Type to search.

    Formatting Markdown to find parser bugs

    While writing articles and notes for this site, I've been frustrated by problems like broken links and unterminated styles only showing up after I preview them in a browser. I've also grown accustomed to the format-on-save systems of programming languages like Zig and Go.

    There are a lot of programs that already solve this problem, including Markdown linters, formatters, and LSP servers.11 Like rumdl, mado, and Marksman. These support a much broader array of Markdown features than I use and come with their opinions baked in, which you have to tune manually. Instead, I wanted something with zero configuration and tailored to the kind of Markdown I write.

    So, instead of generating HTML, I made the Markdown parser in lift, my site generator, produce Markdown in addition to the two other kinds of files it already produced22 HTML for site content and JSON for search indexing.. This is called source-to-source translation and how many (or most?) language formatters tend to work.

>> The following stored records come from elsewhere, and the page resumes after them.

-- ==== Sys2Proof/Laws/Memory.lean ====
section
/-! SUPPORT. Sys2Proof/Laws/Memory.lean: the message RAM's operations: read after write, and that a write keeps the canonical form and the
capacity. -/

namespace Sys2Proof.Machine

@[simp] theorem Memory.read_nil (n : Nat) : Memory.read [] n = none := rfl

@[simp] theorem Memory.wf_nil : Memory.wf [] = true := rfl

@[simp] theorem Memory.below_nil (cap : Nat) : Memory.below cap [] = true := rfl

/-- A read of the cell just written gives the byte. -/
theorem Memory.read_write_same (m : Memory) (n : Nat) (v : Byte) : (m.write n v).read n = some v := by
  induction m with
  | nil => simp [Memory.write, Memory.read]
  | cons c rest ih =>
    obtain ⟨a, w⟩ := c
    unfold Memory.write
    split
    · simp [Memory.read]
    · split
      · simp [Memory.read]
      · rename_i hne
        simp [Memory.read, hne, ih]

/-- A write leaves every other cell alone. -/
theorem Memory.read_write_other (m : Memory) {n k : Nat} (v : Byte) (h : k ≠ n) :
    (m.write n v).read k = m.read k := by
  induction m with
  | nil => simp [Memory.write, Memory.read, h]
  | cons c rest ih =>
    obtain ⟨a, w⟩ := c
    unfold Memory.write
    split
    · simp [Memory.read, h]
    · split
      · rename_i ha
        subst ha
        simp [Memory.read, h]
      · simp [Memory.read, ih]

/-- The canonical form, one cell at a time: the tail is canonical and every cell of it lies higher. -/
theorem Memory.wf_cons {a : Nat} {v : Byte} {m : Memory} :
    Memory.wf ((a, v) :: m) = true ↔ m.wf = true ∧ ∀ c ∈ m, a < c.1 := by
  induction m generalizing a v with
  | nil => simp [Memory.wf]
  | cons d rest ih =>
    obtain ⟨b, w⟩ := d
    simp only [Memory.wf, Bool.and_eq_true, decide_eq_true_eq, List.mem_cons, forall_eq_or_imp]
    constructor
    · rintro ⟨hab, hm⟩
      exact ⟨hm, hab, fun c hc => Nat.lt_trans hab ((ih.mp hm).2 c hc)⟩
    · rintro ⟨hm, hab, -⟩
      exact ⟨hab, hm⟩

/-- Every cell listed after a write was listed before, or is the one written. -/
theorem Memory.mem_write {m : Memory} {n : Nat} {v : Byte} {c : Host.Cell} (h : c ∈ m.write n v) :
    c = (n, v) ∨ c ∈ m := by
  induction m with
  | nil => simpa [Memory.write] using h
  | cons d rest ih =>
    obtain ⟨a, w⟩ := d
    unfold Memory.write at h
    split at h
    · simpa using h
    · split at h
      · rcases List.mem_cons.mp h with h | h
        · exact .inl h
        · exact .inr (List.mem_cons_of_mem _ h)
      · rcases List.mem_cons.mp h with h | h
        · exact .inr (h ▸ List.mem_cons_self ..)
        · exact (ih h).imp id (List.mem_cons_of_mem _)

/-- A write keeps the canonical form. -/
theorem Memory.write_wf {m : Memory} (n : Nat) (v : Byte) (h : m.wf = true) : (m.write n v).wf = true := by
  induction m with
  | nil => rfl
  | cons d rest ih =>
    obtain ⟨a, w⟩ := d
    obtain ⟨hr, ha⟩ := Memory.wf_cons.mp h
    unfold Memory.write
    split
    · rename_i hlt
      refine Memory.wf_cons.mpr ⟨h, fun c hc => ?_⟩
      rcases List.mem_cons.mp hc with rfl | hc
      · exact hlt
      · exact Nat.lt_trans hlt (ha c hc)
    · split
      · rename_i heq
        subst heq
        exact Memory.wf_cons.mpr ⟨hr, ha⟩
      · refine Memory.wf_cons.mpr ⟨ih hr, fun c hc => ?_⟩
        rcases Memory.mem_write hc with rfl | hc
        · show a < n
          omega
        · exact ha c hc

/-- A write below the capacity keeps the RAM below it. -/
theorem Memory.write_below {m : Memory} {cap n : Nat} (v : Byte) (hn : n < cap) (h : m.below cap = true) :
    (m.write n v).below cap = true := by
  simp only [Memory.below, List.all_eq_true, decide_eq_true_eq] at h ⊢
  intro c hc
  rcases Memory.mem_write hc with rfl | hc
  · exact hn
  · exact h c hc

/-- A cell past the capacity is never listed. -/
theorem Memory.read_eq_none_of_below {m : Memory} {cap n : Nat} (h : m.below cap = true) (hn : cap ≤ n) :
    m.read n = none := by
  induction m with
  | nil => rfl
  | cons c rest ih =>
    obtain ⟨a, v⟩ := c
    simp only [Memory.below, List.all_cons, Bool.and_eq_true, decide_eq_true_eq] at h
    have hne : ¬ n = a := by have := h.1; omega
    simpa [Memory.read, hne] using ih h.2

end Sys2Proof.Machine
end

              ┌────────────────────┐
              │  site-in/**/*.md   │
              └──────────┬─────────┘
                   ┌─────▼─────┐
                   │   lift    │
                   └─────┬─────┘
          ┌──────────────┼──────────────┐
    ┌─────▼────┐   ┌─────▼────┐   ┌─────▼─────┐
    │   HTML   │   │   JSON   │   │ Markdown  │
    └──────────┘   └──────────┘   └───────────┘
    

    As I developed this, I discovered a lot of parser bugs. Whenever the formatter unexpectedly introduced a change in files that I already expected to be formatted well, it indicated there was a bug somewhere. Once the bugs were fixed, I reformatted all Markdown files on my site and integrated it into my editors so it runs whenever I save Markdown files going forward.

    Parsing Markdown

    Markdown is annoying to parse because it's exceedingly permissive and the process is expected to be infallable. The specification came out of a series of ad-hoc regular expression match-and-replace rules, leading to some unintuitive edge cases. When I wrote the parser for my website, I intentionally limited the scope of what was acceptable to keep the code simple, especially since I don't have a strong background in text parsing.33 My shining moment in parser engineering was writing a series of LPeg parsers for various macOS performance tool outputs (heap, vmmap, zprint).

    Unfortunately, that meant I couldn't use John Gruber's tests or the CommonMark test cases to qualify my work. Instead, I wrote some unit tests and spot checked the HTML from my more complicated notes. By the end, I thought I nailed it and had a pretty fast and deterministic parser that could be well-integrated into my site generator. I knew there were test gaps, but I wasn't thrilled with Zig's built-in testing output44 It's sometimes useful to have a stack trace on failures, but most of the time I would rather just keep the output constrained to what's explicitly printed by the test (and the assertion of course). It'd be nice if this behavior was configurable, but I'm suspecting I need to write my own test runner (I tried using std_options but it didn't work for me). so I didn't want to spend much time on them.

    It was only when I started working on the formatter and linter that I noticed a whole crop of new issues, including a few that were actively impacting notes on my site.

    Parser bugs

    Here are a few of the bugs I fixed while working on the formatter:

    I also had to add a few affordances to the tokenizer and lexer to carry through more context from the source file. The main example of this is "loose" vs. "tight" lists: whether there's a blank line between list items or not. I wanted some lists to stay tight and dense because the text in them was so short, like the notes page. But usually, if there's a paragraph in a list item, I want there to be spacing around it to more clearly set it apart. I added a blank field to the list item tokens that indicated whether it was preceded by a blank line.

    Testing

    Originally, lift's unit tests used a custom "expect-lexed" helper that made sure an input Markdown produced a sequence of lexemes, either in the block or inline parsers. This worked pretty well for regression tests, but it wasn't the most convenient to iterate on. Despite Zig's lovely syntax for literals, the lexemes were still a lot of typing and line noise.

    With the formatter though, I could write a new kind of quasi-snapshot test that looks like this:

    test "formatMindown: spacing and indentation of nested paragraphs" {
        try expectIdempotentFormat(
            \\- Nested.
            \\
            \\    - Multiline.
            \\    Paragraph.
            \\
            \\    Original level.
            \\
            \\    More paragraph.
            \\
        );
    }
    

    expectIdempotentFormat ensures that running the formatter on the input string introduces no changes to the text. This is way less test code than checking lexemes manually and kind of fun to write.

    In the future, I'll be adding an integration test to ensure there are no changes to any of the site's input files after running the formatter.

    Editor integration

    I'm currently using a few different editors, so I had to set each of them up separately.55 In practice, all settings but Nova's are generated by a single module in my Nix configuration that's enabled if I'm on my personal machine. I've translated them to their outputs here. The formatter runs as a subcommand of the lift program I use to generate the site and takes the file to read as its positional argument, or - to use stdin.

    Now, no matter where I end up tweaking the site's content, the Markdown will remain tidy.